To show what a liar he is, his enemies entangle themselves in lies.  Democrats have turned themselves into a party of Adam Schiffs, who, whatever his previous virtues, now is wholly defined by his promotion of the collusion canard.  It's an amazing psychological feat to squander their advantage over Mr Trump in this way.

Ditto the media.  In their eagerness to traffic in falsehoods about Mr Trump, his media critics lend him strength.  We face the weird prospect now of a world-class scandal involving the FBI and the intelligence community being aired even while much of the press is committed to being part of the coverup.

And lest we forget - what about the U.S. Postal Service conspiracy that made headlines for weeks late this summer and early fall?  A story with no substance became the hook for a Democratic conspiracy theory about Trump stealing the election.

As for accepting the result of the 2020 election, pray tell me - what did the storeowners who boarded up their properties in Washington, Manhattan, Boston and other cities just prior to the election, anticipate?  Enraged Republicans storming the streets, wreaking havoc?  No, they knew from this summer's experience, it would be the paramilitary wing of the Democratic Party taking to the streets if Biden lost and they also knew that the Democratic politicians who rule those cities would allow it to happen just as they had during the summer.  It is impossible to overstate the impact of what happened in American cities this summer in terms of destroying norms.  We've had riots before.  The difference in 2020 was Progressive mayors in city after city standing aside, and often encouraging, while party supporters destroyed property and business and, since then violent crime has surged (and who knew that cities governed for decades by Progressives were such hellholes of racism?).  For the first time, Americans of all races understood that we are dependent on the whim of Progressives as to whether we would actually be protected against criminal elements.  We have entered a new world.

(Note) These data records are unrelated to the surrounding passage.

/-- The PWR and CLK units beside their registers, and the module's straps and balls. -/
structure PwrS where
  loss : Option PowerLoss := none
  /-- Charge counter in nC (R618), and the charge in nC counted since the present charge began, at a voltage in mV. -/
  q : Nat := 0
  counted : Nat := 0
  chargeFromMv : Nat := 0
  rebasePending : Bool := false
  /-- HOLDUP_MISMATCH has been raised since the last re-base (R620). -/
  misRaised : Bool := false
  /-- The outcome and length in ms that PWR_LASTSAVE takes at the next start. -/
  saveOut : Nat := 0
  saveMs : Nat := 0
  /-- When the estimates were last updated (R618). -/
  estAt : Nat := 0
  /-- When the estimates are compared next: every 100 ms, also across resets that leave VBUS up (R620). -/
  cmpDue : Nat := 100000000
  /-- When SAFE_ALIVE last advanced (R610). -/
  aliveAt : Nat := 0
  resetNLow : Bool := false
  /-- The module has stopped for lack of supply (R600, R622). -/
  stopped : Bool := false
  headLow : Bool := true
  /-- Lanes whose A, B and Z balls are tied to GND (R640): they see no edge and no open line. -/
  encTied : List Nat := []
  refHigh : Bool := false
  measuring : Option Nat := none
  /-- Elapsed time at which each domain that is on was switched on. -/
  domAt : List (Nat × Nat) := []
deriving DecidableEq, Repr

/-! ### Balls (R634) -/

/-- The states of R634's column "In reset or domain off". -/
inductive BallRest where
  | clamped
  | open
  | shuntClosed
  | megohmToGround
  | input
  | high
  | low
  | highImpedance
  | transmitterOff
  | receiverTerminated
  | switchOpen
  | running
  | chargerOff
deriving DecidableEq, Repr

/-! ### Everything -/

/-- The units' own data: what no register shows. -/
structure Units where
  elapsed : Nat := 0
  wall : Nat := 0
  /-- Nanoseconds that wall time is still to be slewed by (R74, R412). -/
  slew : Int := 0
  /-- Elapsed time of the last nanosecond of a slew. -/
  slewAt : Nat := 0
  /-- How many free values were drawn (the model's own field, assumption log 1). -/
  free : Nat := 0
  out : List Out := []
  cmd : CmdS := {}
  pool : PoolS := {}
  enc : EncS := {}
  tomo : TomoS := {}
  reco : RecS := {}
  pcl : PclS := {}
  sys : SysS := {}
  vdrv : ValveS := {}
  fan : FanS := {}
  fld : FldS := {}
  loop : LoopS := {}
  aff : AffS := {}
  aer : List AerBin := List.replicate 16 {}
  net : NetS := {}
  rng : RngS := {}
  thm : ThmS := {}
  svc : SvcS := {}
  jtag : JtagS := {}
  safe : SafeS := {}
  nv : NvS := {}
  pwr : PwrS := {}
deriving DecidableEq, Repr

/-- The register file: the registers that do not hold their reset value, by rising address (`Regs` in Machine/Ops.lean keeps the
form). -/
abbrev Regs := List (Nat × Word)

/-- The block apart from its queue: the register file and the units' own data. -/
structure Block where
  regs : Regs := []
  /-- Registers whose word no longer matches its hidden parity bit (R460). -/
  upset : List Nat := []
  u : Units := {}
deriving DecidableEq, Repr

/-- The module: the block, and the commands and events that wait, first in, first out. -/
structure State where
  dev : Block
  pending : List Instr
deriving DecidableEq, Repr

/-- The module right after power-on reset (R13, R609): every register at the reset value of its table, nothing saved, nothing
stored, no command waiting. -/
def State.reset : State := { dev := {}, pending := [] }

end Sys2Proof.Machine
end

And speaking of what happened this summer, isn't the Black Lives Matter movement and Critical Race Theory one huge conspiracy theory?  Imagine, all the "evil" in the Western World attributable to, and explainable by, a single factor; a giant conspiracy to maintain white supremacy - the one thing that explains all.  And, if you deny it, it just proves you are part of the conspiracy.  It comes along with a full set of false narratives - Trayvon Martin, Michael Brown, Freddie Gray, Omar Mateen, disproportionate and exaggerated numbers of unarmed blacks killed by police - the list goes on and on.  This is classic conspiracy thinking in the guise of social justice and academic theory - more interested in authoritarian social transformation than in trying to solve some of the legitimate problems facing America regarding race.

Remember when before the election any claims about links between Hunter Biden, his father, and foreign powers was denounced as a Trumpian conspiracy, which most media refused to report on and saw Twitter actually shut down the feed of the New York Post which reported on the story?  Now that we know that the New York Post was correct and there is a DOJ investigation of Hunter it is evident there was a conspiracy - a conspiracy not to report legitimate stories if they undermined the anti-Trump narrative.

So while the Dominion voting machine conspiracy theory and other nonsense should be denounced and Trump needs to accept his defeat, we are not going to sit quietly and listen to lectures from Democrats and the media about "norms" and "conspiracies" when they've been complicit for four years in smashing norms, encouraging the conspiratorial fantasies of their followers, have yet to acknowledge their own shoddy behavior (indeed, they still mock those who say it is a hoax), lost the last shreds of their integrity, and making their own towering contribution to the destruction of trust in American institutions.

We are all slowly going crazy (well, some more quickly than others) and unless we find a way to halt this spiral the outlook is grim.